Gospel singer Kierra Sheard comes from generations of renowned worshipers, but that doesn't mean she's afraid of exposing the dirty details of her personal life that might help save souls when the music stops.
Sheard, the 29-year-old daughter of singer Karen Clark Sheard and granddaughter of the famed choir director Mattie Moss Clark, is doing just that in the Centric TV docu-series "Being." In the show that documents the lives of entertainers, Sheard doesn't hold back in her March 25 episode that tackles issues like her unhealthy relationships and decision to undergo plastic surgery.
Even though the singer had cameras following her during her family's 2013 reality TV series "The Sheards," a lot has happened in four years. In "Being," Sheard will dig deep about her music career, childhood and personal journey as a young adult.
In the show, viewers will hear from Sheard's childhood friends, including her best friend who later died from sickle cell disease. The show might be one of Sheard's most revealing feats yet.
The cameras are also turned on for Sheard's ex-boyfriend who she once caught with another woman.
"Nothing can separate us from [God's] love. But honey, I was in my zone and I was ready to just kill him. In that moment I wasn't thinking about my career, what God had set up for me," she recalled in an interview with The Christian Post. "I wasn't thinking about if I had taken anybody's life away what it could have destroyed. I could have completely destroyed God's promises for me acting out of emotion and being tied to the wrong person at that time."
For Sheard, transparency is important.
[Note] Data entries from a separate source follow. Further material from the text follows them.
-- ==== Sys2Proof/Machine/Respond.lean ====
section
/-! DEFINITION. Arrivals of evidence and escalations (R121 to R126): what every source of evidence shares. -/

namespace Sys2Proof.Machine

/-! ### Escalation -/

/-- R125, the effects of passing LOCK, in the one step of the escalation (R20, R4, R91, R107, R35, R70). -/
def State.lockEffects (s : State) : State :=
  let t := s.abandonCommit.lockAll
  let t := (t.abortAll .lockdown (fun x => x.mode == .clear)).pauseSweep true
  let t := t.forcedUnload
  { t with btc := { t.btc with
      state := match t.btc.state with
        | .sealed | .opened => .quarantine
        | b => b } }

/-- An escalation from old to new passes a level. -/
def passes (old new l : Level) : Bool := old.below l && !new.below l

/-- R124: the part escalates to level n with cause c; `n` is above the level. -/
def State.escalate (s : State) (n : Level) (c : Nat) : State :=
  let old := s.rsu.level
  let t := { s with rsu := { s.rsu with
      level := n, firstCause := if old = Level.calm then some c else s.rsu.firstCause } }
  let t := if passes old n .lock then t.lockEffects else t
  let t := if passes old n .erase then t.giveStep false .responseErase [.wipeGiven .erase] else t
  let t := if passes old n .purge then t.giveStep true .responsePurge [.wipeGiven .purge] else t
  (t.write .response []).notice (.responseNotice old n c)

/-! ### Arrivals -/

/-- R121: PURGE is demoted to ERASE while purge_allowed is off. -/
def State.demote (s : State) (l : Level) : Level :=
  if l = .purge ∧ s.rsu.purgeAllowed = false then .erase else l

/-- R121: the source is enabled and its guard is met. -/
def State.accepts (s : State) (i : Nat) : Bool := (s.setting i).enabled && s.guardMet (s.setting i).guard

/-- R122 case 2: the timer goes on only when its pending level is above L. -/
def State.cancelTimerTo (s : State) (l : Level) : State :=
  match s.rsu.timer with
  | some t => if l.below t.pending.level then s else { s with rsu := { s.rsu with timer := none } }
  | none => s

/-- R122 cases 3 and 4: the timer starts, or its pending level rises. -/
def State.pend (s : State) (l : Level) (i delay : Nat) : State :=
  let p : Pending := { level := l, source := i, delay := delay }
  match s.rsu.timer with
  | none => { s with rsu := { s.rsu with timer := some { pending := p, remaining := delay } } }
  | some t =>
    if t.pending.level.below l then { s with rsu := { s.rsu with timer := some { t with pending := p } } } else s

/-- R122: an accepted arrival of source i with a requested level. -/
def State.weigh (s : State) (i : Nat) (l : Level) : State :=
  let x := s.setting i
  if !s.rsu.level.below l then s
  else if x.delay = 0 ∨ x.immediate = true ∨ s.btc.state = .blank then (s.escalate l i).cancelTimerTo l
  else s.pend l i x.delay

/-- R121: an arrival of source i; `order` is the level of a REMOTE_ORDER. The requester of the RESPONSE write,
if any, learns of its completion (R129). -/
def State.arrive (s : State) (i : Nat) (order : Option Level) (ws : List Waiter) : State :=
  if s.accepts i then
    let t := { s with rsu := { s.rsu with lastCause := some i, alarm := some s.rsu.alarmMinimum } }
    (t.weigh i (t.demote (order.getD (t.setting i).level))).write .response ws
  else s

/-- One arrival of a source that carries no level of its own. -/
def State.raise (s : State) (i : Nat) : State := s.arrive i none []

/-- R123: the delay timer expires. -/
def State.timerExpired (s : State) : State :=
  match s.rsu.timer with
  | none => s
  | some t =>
    let u := { s with rsu := { s.rsu with timer := none } }
    if u.rsu.level.below t.pending.level then u.escalate t.pending.level t.pending.source else u.write .response []

/-- R126: the Wipe Engine reports a level as durable. -/
def State.wipeGiven (s : State) (l : Level) : State :=
  if s.rsu.wipeLevel.below l then { s with rsu := { s.rsu with wipeLevel := l } }.write .response [] else s.write .response []

end Sys2Proof.Machine
end

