/-- R100, R103 to R105, R107, R110, R112, R114, R115: the completion of a write of the Rekey Engine. The writes of a
job's start come one after the other: the new slot's KEY record, the queue part, the progress part, the RANGE record;
so do those of its completion: the RANGE and the old KEY record, the cleared progress part, the queue part without the
job; with the last the next job is the head and REKEY_DONE is sent. The COPYING record lets the blocks be written in
place; the READING record moves the watermark and ends the chunk. The progress part of the latest resumption lets
chunks be formed again. After a recovery the job's state is settled: FAULTED with KEY_LOST, its hold released, where a slot
is lost, SWEEPING under the hold where the RAK is loaded, else PAUSED. A write that belongs to no such step changes nothing.
That a range which is not ENABLED has lost its slots is the model's choice (log 39), and so is that a slot with another
range's key is lost (log 37); that a job which already holds its range sweeps on, though an unload has made the range
RELEASING, is its reading (log 39). -/
def Obligations.RekeyWritesComplete : Prop :=
  ∀ s : State,
    let settled := fun (t : State) =>
      (s.activeJob = none → t.rke.queue = s.rke.queue ∧ t.kst = s.kst ∧ t.sst = s.sst) ∧
      (∀ j, s.activeJob = some j →
        let kept := j.state = .faulted ∨ s.rke.finished ≠ none
        let lost := ∀ g, s.fields j.range = some g →
          ∃ k ∈ g.named, (s.slot k).state = .empty ∨ (s.slot k).owner ≠ some j.range
        let loaded := ∃ k, s.load j.range = .loaded k
        (kept → t.rke.queue = s.rke.queue ∧ t.kst = s.kst) ∧
        (¬ kept → lost → t.rke.queue = { j with state := .faulted, fault := some .keyLost } :: s.rke.queue.tail ∧
          t.kst.hold = none ∧ (s.kst.hold = none → t.kst = s.kst ∧ t.sst = s.sst)) ∧
        ((kept ∨ ¬ lost) → t.sst = s.sst ∧ t.kst.loads = s.kst.loads) ∧
        (¬ kept → ¬ lost → s.kst.hold ≠ none →
          t.rke.queue = { j with state := .sweeping } :: s.rke.queue.tail ∧ t.kst = s.kst) ∧
        (¬ kept → ¬ lost → s.kst.hold = none → loaded → t.rke.queue = { j with state := .sweeping } :: s.rke.queue.tail ∧
          (∀ g w, s.fields j.range = some g → g.split = some w →
            t.kst.hold = some { range := j.range, oldKey := g.keySlot, newKey := w.newKey })) ∧
        (¬ kept → ¬ lost → s.kst.hold = none → ¬ loaded →
          t.rke.queue = { j with state := .paused } :: s.rke.queue.tail ∧ t.kst = s.kst))
    (∀ (q : RekeySeq) (n : Nat),
      let t := s.signal (.rekeySeq q n)
      let mine := s.rke.seq = some q ∧
        ((∃ x, s.rke.finished = some x ∧ x.serial = n) ∨ (s.rke.finished = none ∧ ∃ j, s.headJob = some j ∧ j.serial = some n))
      let goesOn := fun (next : RekeySeq) => t.rke = { s.rke with
        seq := some next, dueQueue := t.rke.dueQueue, dueProgress := t.rke.dueProgress }
      (¬ mine → t = s) ∧
      (mine → q = .startKey → Framed [.rekey, .writes] s t ∧ WritesOnly [.rekeyQueue] s t ∧ goesOn .startQueue ∧
        t.queuePartAwaits (.rekeySeq .startQueue n)) ∧
      (mine → q = .startQueue → Framed [.rekey, .writes] s t ∧ WritesOnly [.rekeyProgress] s t ∧ goesOn .startProgress ∧
        t.progressAwaits (.rekeySeq .startProgress n)) ∧
      (∀ j, mine → q = .startProgress → s.headJob = some j → Framed [.rekey, .writes] s t ∧
        WritesOnly [.range j.range] s t ∧ goesOn .startRange ∧
        t.holds (.range j.range) (t.recordOf (.range j.range)) (.rekeySeq .startRange n)) ∧
      (mine → q = .startRange → t = { s with rke := { s.rke with seq := none } }) ∧
      (mine → q = .doneRecords → 1 < s.rke.seqLeft → t = { s with rke := { s.rke with seqLeft := s.rke.seqLeft - 1 } }) ∧
      (mine → q = .doneRecords → s.rke.seqLeft ≤ 1 → Framed [.rekey, .writes] s t ∧ WritesOnly [.rekeyProgress] s t ∧
        goesOn .doneProgress ∧ t.recordOf .rekeyProgress = .rekeyProgress none ∧
        t.progressAwaits (.rekeySeq .doneProgress n)) ∧
      (mine → q = .doneProgress → Framed [.rekey, .writes] s t ∧ WritesOnly [.rekeyQueue] s t ∧ goesOn .doneQueue ∧
        t.recordOf .rekeyQueue =
          .rekeyQueue { serial := s.rke.serial, ranges := s.rke.queue.tail.map (fun j => j.range), active := none } ∧
        t.queuePartAwaits (.rekeySeq .doneQueue n)) ∧
      (∀ x, mine → q = .doneQueue → s.rke.finished = some x → Framed [.rekey, .sent] s t ∧
        t.rke = { s.rke with queue := s.rke.queue.tail, seq := none, finished := none } ∧
        t.sent = s.sent ++ (if x.silent = false ∧ s.lif.started = true
          then [frame .control 0 (.rekeyDone x.range x.serial .done)] else []))) ∧
    (∀ n : Nat,
      (s.rke.chunk = n → s.rke.phase = .staged → s.signal (.chunkStaged n) = { s with rke := { s.rke with
        phase := .copying, todo := (List.range s.rke.n).map ChunkOp.dest, issued := [] } }) ∧
      (¬(s.rke.chunk = n ∧ s.rke.phase = .staged) → s.signal (.chunkStaged n) = s) ∧
      (¬(s.rke.chunk = n ∧ s.rke.closing = true) → s.signal (.chunkDone n) = s) ∧
      (∀ j, s.rke.chunk = n → s.rke.closing = true → s.headJob = some j →
        let t := s.signal (.chunkDone n)
        Framed [.ranges, .rekey, .hold, .keySlots, .loads, .writes] s t ∧ WritesOnly s.heldUnits s t ∧
          (s.rke.rangeHeld = false → t.kst = s.kst ∧ t.sst = s.sst ∧ t.rke.queue = s.rke.queue) ∧
          (s.rke.rangeHeld = true → settled t) ∧
          t.fields j.range = (s.fields j.range).map (fun g => { g with
            split := g.split.map (fun w => { w with watermark := s.rke.first + s.rke.n }) }) ∧
          (∀ r, r ≠ j.range → t.entry r = s.entry r) ∧ t.rtb.resealOnWake = s.rtb.resealOnWake ∧
          t.rke.phase = .idle ∧ t.rke.window = false ∧ t.rke.chunk = n + 1 ∧ t.rke.closing = false ∧ t.rke.todo = [] ∧
          t.rke.issued = [] ∧ t.rke.recovery = .none ∧ t.rke.rangeHeld = false) ∧
      (n = s.rke.resumption → s.signal (.rekeyResumed n) = { s with rke := { s.rke with resuming := false } }) ∧
      (n ≠ s.rke.resumption → s.signal (.rekeyResumed n) = s)) ∧
    (s.rke.rangeHeld = false → s.signal .rekeyRecovered = s) ∧
    (s.rke.rangeHeld = true →
      let t := s.signal .rekeyRecovered
      Framed [.rekey, .hold, .keySlots, .loads, .writes] s t ∧ WritesOnly s.heldUnits s t ∧
        t.rke = { s.rke with rangeHeld := false, queue := t.rke.queue } ∧ settled t)

/-! ### The Response Unit (chapter 7) -/

/-- R133: RESPONSE_CLEAR at CALM without a timer is answered at once; with a timer it stops it; from GUARD or LOCK the
level becomes CALM, first_cause and the timer are removed, QUARANTINE becomes SEALED, every range with power_lock
off is unlocked through its device envelope, and the answer waits for the write of the RESPONSE record; from ERASE or
PURGE it is refused WRONG_STATE. A range with power_lock on keeps its entry, and its load but for a hold or a RELEASING that
a damaged key of another range ends. Where no key is damaged, each range with power_lock off that opens is LOADED, its
copies taken (R33), and a PAUSED head job of one that goes LOADED sweeps again (R107); what a damaged key does
UnlockOpensItsRanges says.
The number of a resumption and when the progress part's write must wait are the model's reading (log 22), and that a load
resumes no job that has lost a key slot or whose scratch header is still to be judged is its choice (log 39), as is that
another range's key in a slot that the range still names is not loaded (log 37). That ranges open in ERASED too, as long
as no cut has emptied the envelope lists, is its choice (log 42). -/
def Obligations.ResponseClearCalms : Prop :=
  ∀ (f : Hdr) (i : Nat) (p : ProofBlock) (s : State),
    let c := Instr.responseClear f p
    let calm := s.reply f.tag (.level .calm)
    let via := fun r : Nat => s.openEnvelope r .device (some .device)
    c.passes s → c.proves s i →
    ((s.rsu.level = .erase ∨ s.rsu.level = .purge) → RefusedAfterProof c s i p f.tag .wrongState []) ∧
    (s.rsu.level = .calm → s.rsu.timer = none → AnsweredAfterProof c s i p f.tag (.level .calm)) ∧
    (s.rsu.level = .calm → s.rsu.timer ≠ none →
      ∃ t, Goes c s t ∧ Framed [.bursts, .tags, .challenges, .credSlots, .writes, .response] s t ∧ Proved s t i p ∧
        WritesOnly [.cred i, .response] s t ∧ t.lif.tagsInUse = s.lif.tagsInUse ++ [f.tag] ∧
        t.rsu = { s.rsu with timer := none } ∧ t.holds .response (.response t.responseRecord) calm) ∧
    ((s.rsu.level = .guard ∨ s.rsu.level = .lock) →
      ∃ t, Goes c s t.settleDrain ∧
        Framed [.bursts, .tags, .challenges, .credSlots, .writes, .response, .boot, .ranges, .loads, .keySlots, .hold, .data,
                .rekey, .sent] s t ∧
        Proved s t i p ∧ t.lif.tagsInUse = s.lif.tagsInUse ++ [f.tag] ∧
        t.rsu = { s.rsu with level := .calm, firstCause := none, timer := none } ∧
        t.btc = { s.btc with state := if s.btc.state = .quarantine then .sealed else s.btc.state } ∧
        t.rtb.resealOnWake = s.rtb.resealOnWake ∧
        (Shaped s → WritesOnly ([.cred i, .response, .rekeyProgress] ++ (List.range 24).map StoreUnit.key ++
          (s.rangesWhere (fun g => !g.powerLock)).map StoreUnit.range) s t) ∧
        (∀ r, (∀ g, s.fields r = some g → g.powerLock = true) → t.entry r = s.entry r ∧
          ((∀ k, s.load r ≠ .releasing k) → (∀ h, s.kst.hold = some h → h.range ≠ r) → t.load r = s.load r)) ∧
        (Shaped s → (∀ r g k, s.fields r = some g → g.powerLock = false → s.load r = .notLoaded → via r = some k →
            s.intactUnder r k) →
          ∃ won : List Nat,
            (∀ r, r ∈ won ↔ ∃ g, s.fields r = some g ∧ g.powerLock = false ∧ (s.load r ≠ .notLoaded ∨ via r ≠ none)) ∧
            (∀ r, t.fields r = if r ∈ won then (s.fields r).map (fun g => { g with readLocked := false, writeLocked := false })
              else s.fields r) ∧
            (∀ r, r ∉ won → t.entry r = s.entry r) ∧ KeysLoaded won via s t ∧ SweepResumed won s t ∧
            WritesOnly [.cred i, .response, .rekeyProgress] s t ∧ t.sent = s.sent) ∧
        t.holds .response (.response t.responseRecord) calm)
Even though her music career is centered around her faith, she doesn't want people to have the false perception that she doesn't sin.
"Sometimes we have a tendency to put our most favorite influential people on a pedestal. When something goes wrong we're completely let down and we completely forget that they're human," Sheard told CP. "I understand that I have a connection with a lot of people who are younger than I am. I want them to know that I'm not perfect and I don't want you to ever be so disappointed in me where it affects your walk with Christ if ever something happens like that."
As a millennial, Sheard has noticed that the younger generation enjoys reality shows and social media because it helps them relate to other people and feel less alone in their individual circumstances. When she shares personal bits about her life, Sheard hopes to give people that same feeling.
"As believers, as [people] of faith, we're not God. I believe God uses people to connect us to the body of Christ and share His love," she said. "I share His love by saying, 'you know, I was disobedient here as a child of God and it wasn't God who punished me. It was a consequence of my sin."
As a gospel music singer and evangelist, Sheard's quick to say that her sins are no less problematic that anyone else's. In a transparent moment with CP, she recalled how her struggles with a previous toxic relationship once led to a fist fight with another woman that could have ended her career.
Soon after she graduated high school, Sheard said she threatened and hit a young woman who was getting too close to her then boyfriend. When it was time for the singer to attend the Grammy Awards with her mother after the altercation, police were looking for the young singer.
Sheard said she never forgot the moment or what God taught her about it.
"I feel like the Lord allowed me to experience that to show me, 'If you continue to stay connected to the wrong people and if you continue to act out of emotion and not use wisdom, you will destroy moments like this of being an the Grammys. You'll have moments like this where people won't want to deal with you because you bring drama,'" she said. "I'm a strong believer that your gift can take you someplace but it's your character that keeps you there. That's definitely a moment where I did not use discretion."
The singer hopes stories like these can help people avoid making the same mistakes where they allow their emotions to rule over wisdom.
"I want to maybe be like that big sister or that sister that someone has never met to say, 'Hey, don't go down this road. This road goes left and ends up here," she said. "I'm excited about doing it; however, I do believe in using discretion with what you share. So I hope I do display that with my transparency."
While she seeks to inspire people by sharing the wisdom she gained from the moments she's not so proud of, Sheard also serves as a positive example of a Godly woman who uses her faith in her entrepreneurial pursuits.
Sheard is a business owner who launched her Eleven60 clothing line in 2015, and will share all of the things she's learned about budgeting and branding in a webinar called Kierra's Krash Kourse on March 27–28.
"I used to be terrible with my money. I'm still asking my dad to loan me some money for part of the clothing line," she admitted. "In Kierra's Krash Kourse you'll get tips which over time have allowed me to recoup that money once the Lord saw, 'Oh, she's a better steward of her money. Now she needs it so she can fund whatever ideas that she has."
With all of her entrepreneurial endeavours, Sheard still makes time for her music. Her song "Hang On" currently sits at No. 3 on Billboard's "Hot Gospel Songs" charts.
Outside of being a gospel singer and entrepreneur, Sheard is also working hard to help people develop their own personal relationship with God.
"I hope they're all inspired to really get to know God for themselves. Unfortunately, so many times I'll say 'Oh, God is just too complicated to love,' or we'll say, 'I'll push it off for when I'm ready to give my life to Christ,'" she said, advising people to just give in to God's love. "Just allow His love to overflow and correct what is wrong and what could be better. It's the best thing that could ever happen to you."